Fall 2016-Spring 2017

ANTH 477: Disability Inside Out: Sexuality, Politics, Identity [Spring 2017]
Instructor(s): Zoë Wool
Education about disability often occurs within a medical framework governed by logics of pathology and impairment. This course contextualizes and contests this framework by exploring disability from the inside out, through the experiences and work of artists, activists, and scholars with disabilities. This course will bring to Rice leading local and national figures in disability culture, scholarship, and care, offering students the unique opportunity to learn about disability 'from the inside out'.

Fall 2015-Spring 2016

HURC 409/HURC 609 - Advanced Study in Museums and Heritage: Arts of the Ancient Mediterranean at the Menil Collection [Spring 2016]
Instructor(s): John Hopkins, Assistant Professor of Art History and Classical Studies
The course will introduce students to issues specific to the acquisition, collection maintenance, display and publication of arts from the ancient Mediterranean, perhaps the most legally and ethically complex area of museological practice, and to the civic engagement and operation of a small, important collection, specifically the Menil Collection. Additionally, students will engage in directed research on artifacts using archival records, library resources and the objects themselves.
Invited Speakers: Susan Langdon, Professor and Chair, Department of Art History, University of Missouri; Phoebe Segal, Assistant Curator at MFA Boston; David Aylsworth, Houston-Based Artist; Paul Davis, Curator of Collections at The Menil Collection; Sarah Costello, Assistant Professor of Art History, University of Houston Clear Lake; Kari Dodson; Consuelo Gutierrez, Object of Fashion.

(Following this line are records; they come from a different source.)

-- ==== Sys2Proof/Laws/FramesStep.lean ====
section
/-! SUPPORT. Frames: what the functions of every command and one step may change, one lemma a function. -/

set_option Elab.async false

namespace Sys2Proof.Machine

set_option maxRecDepth 4000
variable {ps qs : List StatePart} {t u v : State}

theorem State.idle_moves {s : State} : Moves [.tick] s (State.idle s) := by
  delta State.idle
  exact .tick .refl

theorem State.served_moves {s : State} : Moves [.fresh, .sent, .objs, .flt, .bbx, .wilwa, .net, .mem, .dram, .fsq, .hlk, .hdg] s (State.served s) := by
  delta State.served
  refine .after State.serveEgress_moves (.after State.covDrainAll_moves ?_)
  exact .after State.serveLanes_moves .refl

theorem State.withPending_moves {s : State} {q : List Instr} : Moves [.pending] s (State.withPending s q) := by
  delta State.withPending
  refine .plain (u := s) ?_ (fun p h => by cases p <;> first | exact absurd (by decide) h | rfl)
  exact .refl

theorem State.withFetchWord_moves {s : State} {nbits : Nat} {w : Nat} : Moves [.pending] s (State.withFetchWord s nbits w) := by
  delta State.withFetchWord
  split
  · exact .after State.withPending_moves .refl
  · exact .refl

/-- What any command but a Proof may do. -/
theorem exec_moves {i : Instr} {s : State} (hi : ∀ h p, i ≠ .proof h p) : MovesO [.fresh, .sent, .objs, .pwr, .flt, .bbx, .wilwa, .nonVol, .net, .tim, .rin, .fet, .mem, .dram, .pos, .lcg, .cmp, .sne, .fsq, .hlk, .hdms, .hdg, .vis, .che, .mir, .therm, .aonDiodes, .fireEn] s (exec i s) := by
  delta exec
  split
  · exact .after execSuppliesInRange_moves .refl
  · exact .after execSupplyOutOfRange_moves .refl
  · exact .after execPorstLow_moves .refl
  · exact .after execPorstRise_moves .refl
  · exact .after execBootComplete_moves .refl
  · exact .after execVddAonRemoved_moves .refl
  · exact .after execRequestStandby_moves .refl
  · exact .after execRequestConfigured_moves .refl
  · exact .after execConfiguredTrainingDone_moves .refl
  · exact .after execRequestArmed_moves .refl
  · exact .after execRequestPrinting_moves .refl
  · exact .after execResumeBurstEnd_moves .refl
  · exact .after execRequestHeld_moves .refl
  · exact .after execRequestFrozen_moves .refl
  · exact .after execResetRequestChip_moves .refl
  · exact .after execChipReset_moves .refl
  · exact .after execResetRequestBlock_moves .refl
  · exact .after execBlockResetComplete_moves .refl
  · exact .after execEngineSelfTestDone_moves .refl
  · exact .after execDomainRequest_moves .refl
  · exact .after execDomainSequenceDone_moves .refl
  · exact .after execMgtNetOffDelayExpiry_moves .refl
  · exact .after execWakeNAssert_moves .refl
  · exact .after execOpenRequest_moves .refl
  · exact .after execUnlockRequest_moves .refl
  · exact absurd rfl (hi _ _)
  · exact .after execUnlockExchangeTimeout_moves .refl
  · exact .after execUnlockLockoutEnd_moves .refl
  · exact .after execClose_moves .refl
  · exact .after execKeepAlive_moves .refl
  · exact .after execSessionTimeout_moves .refl
  · exact .after execRead_moves .refl
  · exact .after execWrite_moves .refl
  · exact .after execDescribe_moves .refl
  · exact .after execMalformedDatagram_moves .refl
  · exact .after execOversizeDatagram_moves .refl
  · exact .after execTransferInit_moves .refl
  · exact .after execSegment_moves .refl
  · exact .after execSegmentAck_moves .refl
  · exact .after execTransferEnd_moves .refl
  · exact .after execTransferAbort_moves .refl
  · exact .after execTransferResendTimeout_moves .refl
  · exact .after execTransferTimeout_moves .refl
  · exact .after execCommitRequest_moves .refl
  · exact .after execEmergencyAck_moves .refl
  · exact .after execEmergencyRetransmitTimeout_moves .refl
  · exact .after execIrqCauseClear_moves .refl
  · exact .after execCyclicTxRunWrite_moves .refl
  · exact .after execCyclicRxRunWrite_moves .refl
  · exact .after execCycleBoundary_moves .refl
  · exact .after execCyclicTransmit_moves .refl
  · exact .after execCyclicReceive_moves .refl
  · exact .after execCyclicRxApply_moves .refl
  · exact .after execCyclicRxWatchdogExpiry_moves .refl
  · exact .after execOperatorCredentialWrite_moves .refl
  · exact .after execServiceCredentialWrite_moves .refl
  · exact .after execFrameForward_moves .refl
  · exact .after execAnnounceReceived_moves .refl
  · exact .after execSyncReceived_moves .refl
  · exact .after execDelayRespReceived_moves .refl
  · exact .after execPdelayReqReceived_moves .refl
  · exact .after execPdelayRespReceived_moves .refl
  · exact .after execDelayReqIntervalExpiry_moves .refl
  · exact .after execPdelayReqIntervalExpiry_moves .refl
  · exact .after execMasterLostTimeout_moves .refl
  · exact .after execEraWrap_moves .refl
  · exact .after execTimeSet_moves .refl
  · exact .after execServoEnableWrite_moves .refl
  · exact .after execLegacyLatch_moves .refl
  · exact .after execAddressChangeEffect_moves .refl
  · exact .after execMdioC22Write_moves .refl
  · exact .after execMdioC22Read_moves .refl
  · exact .after execMdioC45Address_moves .refl
  · exact .after execMdioC45Write_moves .refl
  · exact .after execMdioC45Read_moves .refl
  · exact .after execMdioTransactionDone_moves .refl
  · exact .after execNetworkLinkUp_moves .refl
  · exact .after execNetworkLinkLost_moves .refl
  · exact .after execRasterLinkUp_moves .refl
  · exact .after execRasterTrainingTimeout_moves .refl
  · exact .after execRasterLinkLost_moves .refl
  · exact .after execIntakeEnableWrite_moves .refl
  · exact .after execRasterBlockReceived_moves .refl
  · exact .after execJobWriterBlock_moves .refl
  · exact .after execStreamDecodeBlock_moves .refl
  · exact .after execForwardBlock_moves .refl
  · exact .after execForwardAckTimeout_moves .refl
  · exact .after execForwardRestart_moves .refl
  · exact .after execBlockRelease_moves .refl
  · exact .after execSlotOpen_moves .refl
  · exact .after execSlotSeal_moves .refl
  · exact .after execSlotClear_moves .refl
  · exact .after execSealPassDone_moves .refl
  · exact .after execQueuedSlotWrite_moves .refl
  · exact .after execChangeAtRepeatWrite_moves .refl
  · exact .after execFetIssueLine_moves .refl
  · exact .after execMemoryRequest_moves .refl
  · exact .after execMemoryReadComplete_moves .refl
  · exact .after execAlertNAssert_moves .refl
  · exact .after execRtBurstLimit_moves .refl
  · exact .after execBurstGuardEnd_moves .refl
  · exact .after execRefreshIntervalBoundary_moves .refl
  · exact .after execChannelReleaseIssue_moves .refl
  · exact .after execChannelReleaseDiscard_moves .refl
  · exact .after execChannelReleaseRetrain_moves .refl
  · exact .after execTrainPresentPoint_moves .refl
  · exact .after execClearStoredResults_moves .refl
  · exact .after execChannelTrainingDone_moves .refl
  · exact .after execOpPointSelectWrite_moves .refl
  · exact .after execFreqChangeDone_moves .refl
  · exact .after execChannelEnableWrite_moves .refl
  · exact .after execDimmSettingWrite_moves .refl
  · exact .after execLfsrSeedWrite_moves .refl
  · exact .after execIdleTimeExpiry_moves .refl
  · exact .after execDqsDriftCorrection_moves .refl
  · exact .after execChannelModeWrite_moves .refl
  · exact .after execCountChange_moves .refl
  · exact .after execHallStateChange_moves .refl
  · exact .after execZIndexEdge_moves .refl
  · exact .after execSsiPeriodExpiry_moves .refl
  · exact .after execSsiFrameComplete_moves .refl
  · exact .after execStopTimeout_moves .refl
  · exact .after execMarkAccepted_moves .refl
  · exact .after execCompareAction_moves .refl
  · exact .after execComparePulseEnd_moves .refl
  · exact .after execEngineSliceLine_moves .refl
  · exact .after execEngineSliceTimeout_moves .refl
  · exact .after execZoneWidthWrite_moves .refl
  · exact .after execLinePreparation_moves .refl
  · exact .after execTokenEmission_moves .refl
  · exact .after execOverspeedEpisodeEnd_moves .refl
  · exact .after execLateEpisodeEnd_moves .refl
  · exact .after execFireEnFall_moves .refl
  · exact .after execFireEnRise_moves .refl
  · exact .after execSpeedAdviceUpdate_moves .refl
  · exact .after execSpdAdvPeriodStart_moves .refl
  · exact .after execInputEdge_moves .refl
  · exact .after execOutputLevelWrite_moves .refl
  · exact .after execOutputCheckExpiry_moves .refl
  · exact .after execOwnerInterval_moves .refl
  · exact .after execReleaseRepeatInterval_moves .refl
  · exact .after execSyncInterval_moves .refl
  · exact .after execLatencyProbeInterval_moves .refl
  · exact .after execLanePllLocked_moves .refl
  · exact .after execLaneWakeTimeout_moves .refl
  · exact .after execFirmwareSlipWait_moves .refl
  · exact .after execSyncHeaderRunReached_moves .refl
  · exact .after execLaneAlignTimeout_moves .refl
  · exact .after execBitSlip_moves .refl
  · exact .after execCapResendInterval_moves .refl
  · exact .after execCapReceived_moves .refl
  · exact .after execLaneCapTimeout_moves .refl
  · exact .after execStatEchoReceived_moves .refl
  · exact .after execStatTableAckReceived_moves .refl
  · exact .after execLaneTableAckTimeout_moves .refl
  · exact .after execStatStatusReceived_moves .refl
  · exact .after execStatMeasResultReceived_moves .refl
  · exact .after execStatSilenceTimeout_moves .refl
  · exact .after execLaneLockLost_moves .refl
  · exact .after execLaneRetrain_moves .refl
  · exact .after execLaneEnterTest_moves .refl
  · exact .after execLaneLeaveTest_moves .refl
  · exact .after execTestInjectBit_moves .refl
  · exact .after execTestInjectBurst_moves .refl
  · exact .after execHdmLineFrame_moves .refl
  · exact .after execHdmToken_moves .refl
  · exact .after execHdmOwnerFrame_moves .refl
  · exact .after execHdmRelease_moves .refl
  · exact .after execHdmValidforExpiry_moves .refl
  · exact .after execHdmSyncFrame_moves .refl
  · exact .after execHdmTableFrame_moves .refl
  · exact .after execHdmMeasFrame_moves .refl
  · exact .after execHdmCapFrame_moves .refl
  · exact .after execHdmStatusInterval_moves .refl
  · exact .after execMeasStart_moves .refl
  · exact .after execMeasAbandon_moves .refl
  · exact .after execMeasCaptureBaseline_moves .refl
  · exact .after execMeasTimeout_moves .refl
  · exact .after execPendingApply_moves .refl
  · exact .after execTriggerRecord_moves .refl
  · exact .after execTriggerRecordExpiry_moves .refl
  · exact .after execPortSilent_moves .refl
  · exact .after execCsiLine_moves .refl
  · exact .after execCsiFrameStart_moves .refl
  · exact .after execCsiFrameEnd_moves .refl
  · exact .after execStitchedLineComplete_moves .refl
  · exact .after execWebFrameClose_moves .refl
  · exact .after execProductRecordSend_moves .refl
  · exact .after execCciBatchComplete_moves .refl
  · exact .after execCciCommandWrite_moves .refl
  · exact .after execCciCommandRead_moves .refl
  · exact .after execCciHostTransactionDone_moves .refl
  · exact .after execPortEnableWrite_moves .refl
  · exact .after execChePairLine_moves .refl
  · exact .after execCheFrameClose_moves .refl
  · exact .after execTumblerSolveDone_moves .refl
  · exact .after execHoldRunWrite_moves .refl
  · exact .after execHoldModeWrite_moves .refl
  · exact .after execRefCommand_moves .refl
  · exact .after execRoleRequestSolo_moves .refl
  · exact .after execRoleRequestActive_moves .refl
  · exact .after execRoleRequestStandby_moves .refl
  · exact .after execMirrorPairAgain_moves .refl
  · exact .after execMirrorPlannedSwap_moves .refl
  · exact .after execHandoverStateSend_moves .refl
  · exact .after execMirrorTakeOver_moves .refl
  · exact .after execMirrorDissolve_moves .refl
  · exact .after execIcselLinkUp_moves .refl
  · exact .after execIcselLinkLost_moves .refl
  · exact .after execHelloInterval_moves .refl
  · exact .after execHelloReceived_moves .refl
  · exact .after execMirrorCycleBoundary_moves .refl
  · exact .after execStateFrameReceived_moves .refl
  · exact .after execSackReceived_moves .refl
  · exact .after execCommitFrameReceived_moves .refl
  · exact .after execFwdReceived_moves .refl
  · exact .after execFackReceived_moves .refl
  · exact .after execSlotFrameReceived_moves .refl
  · exact .after execRefFrameReceived_moves .refl
  · exact .after execKeyExpiry_moves .refl
  · exact .after execTakeoverAtReached_moves .refl
  · exact .after execReclaimCheck_moves .refl
  · exact .after execFaultReport_moves .refl
  · exact .after execFaultReportTaken_moves .refl
  · exact .after execRailBrokenWire_moves .refl
  · exact .after execRailErrorTimeout_moves .refl
  · exact .after execCollectorModeLatch_moves .refl
  · exact .after execCollectorModeNormal_moves .refl
  · exact .after execLatchWordClear_moves .refl
  · exact .after execErrPinClear_moves .refl
  · exact .after execSnapshotCommand_moves .refl
  · exact .after execPfailAssert_moves .refl
  · exact .after execSnapshotMinIntervalExpiry_moves .refl
  · exact .after execSnapshotWriteDone_moves .refl
  · exact .after execThermalModelUpdate_moves .refl
  · exact .after execTripPendingEnd_moves .refl
  · exact .after execAonDiodeConversion_moves .refl
  · exact .after execTripShutdown_moves .refl
  · exact .after execHousekeepingRead_moves .refl
  · exact .after execHousekeepingRoundEnd_moves .refl
  · exact .after execEngineSelectionInterval_moves .refl
  · exact .after execFollowUpReceived_moves .refl
  · exact .after execAddressTableAgeing_moves .refl
  · exact .after execUnknownMsgtype_moves .refl
  · exact .after execPfailNRise_moves .refl
  · exact .after execCheckerLock_moves .refl
  · exact .after execCheckerLockLost_moves .refl
  · exact .after execHdmBlockAligned_moves .refl
  · exact .after execHdmBlockLockLost_moves .refl

/-- What any command may do. -/
theorem exec_keeps {i : Instr} {s t : State} (e : exec i s = .next t) :
    Keeps [.fresh, .sent, .objs, .pwr, .flt, .bbx, .wilwa, .nonVol, .net, .tim, .rin, .fet, .mem, .dram, .pos, .lcg, .cmp, .sne, .fsq, .hlk, .hdms, .hdg, .vis, .che, .mir, .therm, .aonDiodes, .fireEn] s t := by
  by_cases hi : ∃ h p, i = .proof h p
  · obtain ⟨h, p, rfl⟩ := hi
    exact .after (execProof_keeps e) .refl
  · exact (MovesO.of_next e (exec_moves fun h p k => hi ⟨h, p, k⟩)).toKeeps

end Sys2Proof.Machine
end

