-- ==== Sys2Proof/Tests/Slice0.lean ====
section
/-! SUPPORT. The model's own tests: for every obligation with hypotheses a state and operands that meet them (clause by clause),
an ill-formed command for each check of `Instr.wf`, and the manual's own examples. -/

set_option Elab.async false
set_option maxRecDepth 10000

namespace Sys2Proof.Machine
/-- The state with these blocks in the intake FIFO. -/
def State.queued (s : State) (l : List FifoBlock) : State := { s with rin := { s.rin with fifo := l } }
end Sys2Proof.Machine

namespace Sys2Proof.Tests
open Sys2Proof.Machine

/-- A host's endpoint. -/
def host : Endpoint := { ip := { v6 := false, addr := 1 }, port := 50000 }

/-- An open version 2 session at service level whose last Sequence is 0. -/
def ses : Session :=
  { sid := 1, src := host, version := 2, level := 2, emergency := false, seq := 0, openSeq := 0, stored := none, openResp := none,
    heard := false, exchange := none, sessKey := none, unacked := [] }

/-- Its next request, with `n` bytes of payload. -/
def hd (n : Nat) : Hdr :=
  { src := host, dst := { v6 := false, addr := 9 }, version := 2, sid := 1, seq := 1, payloadLength := BitVec.ofNat 16 n, flags := 0, reserved := 0, status := 0, tag := [] }

/-- A device in STANDBY at address 9 with every domain ON, the link of port 1 up and these sessions open. -/
def upWith (v : Vector (Option Session) 4) : State :=
  (({ State.reset with
      tick := 10000000000000
      pwr := { Pwr.start with dev := .standby, doms := Vector.replicate 12 .on, trip := false, aon := true }
      wilwa := { Wilwa.start with sessions := v } } : State).setNum 0x2012 1 0x8000).setNum 0x2020 2 9

/-- With the one session. -/
def up : State := upWith #v[some ses, none, none, none]

/-- In another device state. -/
def upIn (d : DevState) : State := up.modPwr fun p => { p with dev := d }

/-- An image that authenticates where the fuses hold its key's digest, and one that the NOR does not yield. The key and the nonce of the
signature are 1: the public key is the generator, r its abscissa and s = hash + r. -/
def keyBytes : Bytes := beBytes 48 p384G.x ++ beBytes 48 p384G.y
def image : Image :=
  { readOk := true, headerOk := true, publicKey := keyBytes, security := 0, signed := [7], sigR := BitVec.ofNat 384 (p384G.x % p384N),
    sigS := BitVec.ofNat 384 ((beNat (sha384 [7]) + p384G.x % p384N) % p384N), firmware := 7 }
def badImage : Image := { image with readOk := false }
def keyed (s : State) : State := { s with fuses := { s.fuses with keyHash := BitVec.ofNat 384 (beNat (sha384 keyBytes)) } }

/-- A datagram as it might be stored. -/
def note : Dgram :=
  { dst := host, cyclic := false, version := 2, msgType := 2, sid := 1, seq := 0, flags := 1, status := 0, payload := [], tag := [], vlan := none }

/-- A session with an unlock exchange open. -/
def exchange : Exchange := { level := 2, hostNonce := List.replicate 32 9, deviceNonce := List.replicate 32 9 }
def unlockSes : Session := { ses with level := 0, exchange := some exchange }
def unlocking : State := upWith #v[some unlockSes, none, none, none]

/-- Channel 0 enabled and trained, the Raster port up, CONFIGURED asked for. -/
def trained : State :=
  (({ up with rin := { Rin.start with linkUp := true, locked := 15 } }.setNum 0x2310 1 1).modChan 0 fun m => { m with st := .ready }).modPwr
    fun p => { p with trans := some .training }

/-- What R26 and R27 ask for. -/
def readyToTrain : State := up.setNum 0x2310 1 1
def readyToArm : State := { upIn .configured with fireEn := true }

/-- Every lane trained at version 3. -/
def lanesUp (s : State) : State :=
  { s with hlk := { Hlk.start with lanes := Vector.replicate 32 { Hln.start with st := .trained, version := 3, lock := true } } }

/-- The domains that boot leaves OFF. -/
def dark : State := up.modPwr fun p => { p with doms := resetDoms }
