-- ==== Sys2Proof/Word.lean ====
section
/-! DEFINITION. The word types of the block and their plainest arithmetic: bytes, 32-bit register words, addresses. -/

namespace Sys2Proof

/-- One byte of a memory, a frame or an image. -/
abbrev Byte := BitVec 8

/-- One 32-bit word of a register or of a Truss transfer (R471). -/
abbrev Word := BitVec 32

/-- A 48-bit MAC address. -/
abbrev Mac := BitVec 48

/-- 1 for true and 0 for false, as a register bit shows it. -/
def b2n (b : Bool) : Nat := if b then 1 else 0

/-- Bit k of a number (R9). -/
def bitAt (v k : Nat) : Bool := v / 2 ^ k % 2 == 1

/-- Bits hi down to lo of a number (R9). -/
def bitsAt (v hi lo : Nat) : Nat := v / 2 ^ lo % 2 ^ (hi - lo + 1)

end Sys2Proof
end

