-- ==== Sys2Proof/Machine/RegTable.lean ====
section
/-! DEFINITION. The register fields of every page of R483 but the common header, one definition per field of the
spec's register tables: page, number of instance pages, offset, strides, bits, access code, reset value (a negative
reset value in two's complement of the field's width), selector window, the range whose violation R476 ignores. -/

namespace Sys2Proof.Machine

/-- The access codes of R15 and R475. -/
inductive Acc | ro | rw | wo | w1c | sc | rws | rwl
deriving DecidableEq, Repr

/-- The selector windows (R479): which selector register chooses the entry behind a window register. -/
inductive Win
  | none | strx | sttx | brPort | brVlan | tsnPort | tsnGcl | tsnSf | tsnFm | frer | ptpPort | band | asrc
  | siPair | dpool | svcZone | svcCall
deriving DecidableEq, Repr

/-- Which instances of a field have the stated reset value; every other instance resets to the value `Fld.resetAt` gives. -/
inductive RstRule | all | twice | only (i : Nat) | from (i : Nat)
deriving DecidableEq, Repr

/-- One field of a register table of the spec: `npages` pages from `page`, at
`off + s1 * i + s2 * j` (i below `n1`, j below `n2`), bits `hi` down to `lo`. -/
structure Fld where
  page   : Nat
  npages : Nat
  off    : Nat
  s1     : Nat
  n1     : Nat
  s2     : Nat
  n2     : Nat
  hi     : Nat
  lo     : Nat
  acc    : Acc
  rst    : Nat
  rule   : RstRule
  win    : Win
  rng    : Option (Nat × Nat)
deriving DecidableEq, Repr

/-- Bits of the field. -/
def Fld.width (f : Fld) : Nat := f.hi - f.lo + 1

/-- The key of instance (i, j) of the field in the register store: page, offset and low bit name the field, and i and j
(below 65,536) its instance. -/
def Fld.key (f : Fld) (i j : Nat) : Nat :=
  ((f.page * 4096 + f.off) * 32 + f.lo) * 4294967296 + (i % 65536) * 65536 + j % 65536

/-- The reset value of instance i of the field (R416 puts every register at its reset value). -/
def Fld.resetAt (f : Fld) (i : Nat) : Nat :=
  match f.rule with
  | .all => f.rst
  | .twice => 2 * i
  | .only k => if i = k then f.rst else 0
  | .from k => if k ≤ i then f.rst else 0

/-- A field that its table calls reserved: it reads 0, and a 1 written there is discarded with EV_HOST_ERR (R16, R477); only STTX_ENTRY10 and 11 of
R115 have an access code. -/
def Fld.reserved (f : Fld) : Bool := f.page == 0x21 && (f.off == 0xe8 || f.off == 0xec)

namespace R
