/-- A unit that has heard and done nothing. -/
def Brace.init : Brace where
  want := []
  notice := false
  ptnDev := 0
  lost := false
  run := 0
  last := none
  present := none
  clips := []
  clipsTo := []
  mine := []
  own := []
  ptn := []
  results := []
  saved := none
  seatAt := 0
  finalAt := none
  sealed := false
  seat := none
  relays := []
  dual := false
  fresh := false
  cmpFrom := 0
  beat := none
  outMir := []
  outRes := []
  base := (0, 0)
  got := (0, 0)
  sent := none
  sealAt := none

/-- An instance that the device has just created: INIT waits. -/
def Inst.init0 : Inst :=
  ⟨true, none, 0, 0, [], [], (0, 0), none, ⟨0, 0, false, 0, 0, 0, false, 0⟩, ⟨false, false, 0, 0, 0, false, 0⟩, 0, true, 0, 0, 0, false, 0, 0,
    G722.init⟩

/-- A clip of the CLIPIDX section in force (R369): address, length, format, CRC-32, and whether it was checked and found bad. -/
structure Clip where
  addr   : Nat
  len    : Nat
  format : Nat
  crc    : Nat
  bad    : Bool
deriving DecidableEq, Repr

/-- The state of the block. Registers have one home, `regs` (values in force and device values), under the key of
`Fld.key`; a key that is not listed holds the field's reset value. `shadow` lists the pending writes of shadowed
fields, by page. `mem` lists the bytes of every memory of R469 by address. -/
structure State where
  dev      : Dev
  role     : Role
  tickNum  : Nat                    -- R44; meaningful while ticks run
  tg       : Nat                    -- ticks as the generator ran them since reset (R451)
  win      : TickWin
  regs     : Sparse Nat
  shadow   : Sparse Pend
  latch    : Sparse Nat             -- words latched by R478, by register key
  mem      : Sparse (BitVec 8)
  queue    : List Commit            -- R63, oldest first
  repack   : Bool                   -- DPOOL_CTRL.REPACK asked for (R272)
  op       : HostOp
  porst    : Bool                   -- PORST_N is low (R410)
  coreLow  : Bool                   -- VDD_CORE is below its reset level (R322)
  safeWait : Bool                   -- a fatal fault in RUN waits for the next tick start (R459)
  raw      : List (Nat × Nat × Bool) -- events whose raw bit is set, with the tick (as run) of the raise and whether ticks ran (R451)
  logged   : List (Nat × Nat)       -- events logged, with the tick (as run) that holds their record (R456)
  net      : Net
  ptp      : Ptp
  str      : Streams
  plumb    : Plumb
  plls     : Plls
  host     : HostPath
  otp      : Otp
  boot     : Boot
  serial   : Serial
  zeroTick : Option Nat             -- the tick whose inputs read zero after an epoch set in RUN (R46)
  peerEpoch : Bool                  -- the brace partner's last frame reports EPOCH_VALID (R379)
  power    : Power
  diag     : Diag
  brace    : Brace
  mix      : Mixer
  je       : Engines
  clips    : Sparse Clip            -- the CLIPIDX section in force, present clips by CLIP_ID
  svc      : Svc
  free     : Nat                    -- the model's own: how many free values have been drawn
  wire     : List Out               -- the model's own: what the device has sent, newest first
  pending  : List Instr             -- the commands waiting, first in, first out
deriving DecidableEq, Repr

HURC 307 - Critical Humanities of Health and the Body [Spring 2016]
Instructor(s): Melissa Bailar, Professor in the Practice of Humanities
This course comprises six modules co-taught by faculty and medical professionals. Modules will address DNA and genetics, changes in medical education, the pathologization of difference, the process of dying, disability and ability, the doctor-patient relationship, and more.
Invited Speakers: Philip Montgomery, Head of the John P. McGovern Historical Collections and Research Center at the Texas Medical Center Library; Bryant Boutwell, John P. McGovern Professor in Oslerian Medicine at UT Health Medical School; Alanna Beroiza, Doctoral Candidate in Rice University’s Department of English; Jonathan Metzl, Frederick B. Rentschler II Professor of Sociology, Director of the Center for Medicine, Health, and Society, Professor of Psychiatry at Vanderbilt University; Renata Domatti, Director of Case Management at Cornerstone Hospital of Austin; Eric Treadway, Houston activist in AIDS awareness and researcher on needle-exchange programs; Judith Roof, William Shakespeare Chair in English and Professor of English at Rice University; John Mulligan, Lecturer, Rice HRC.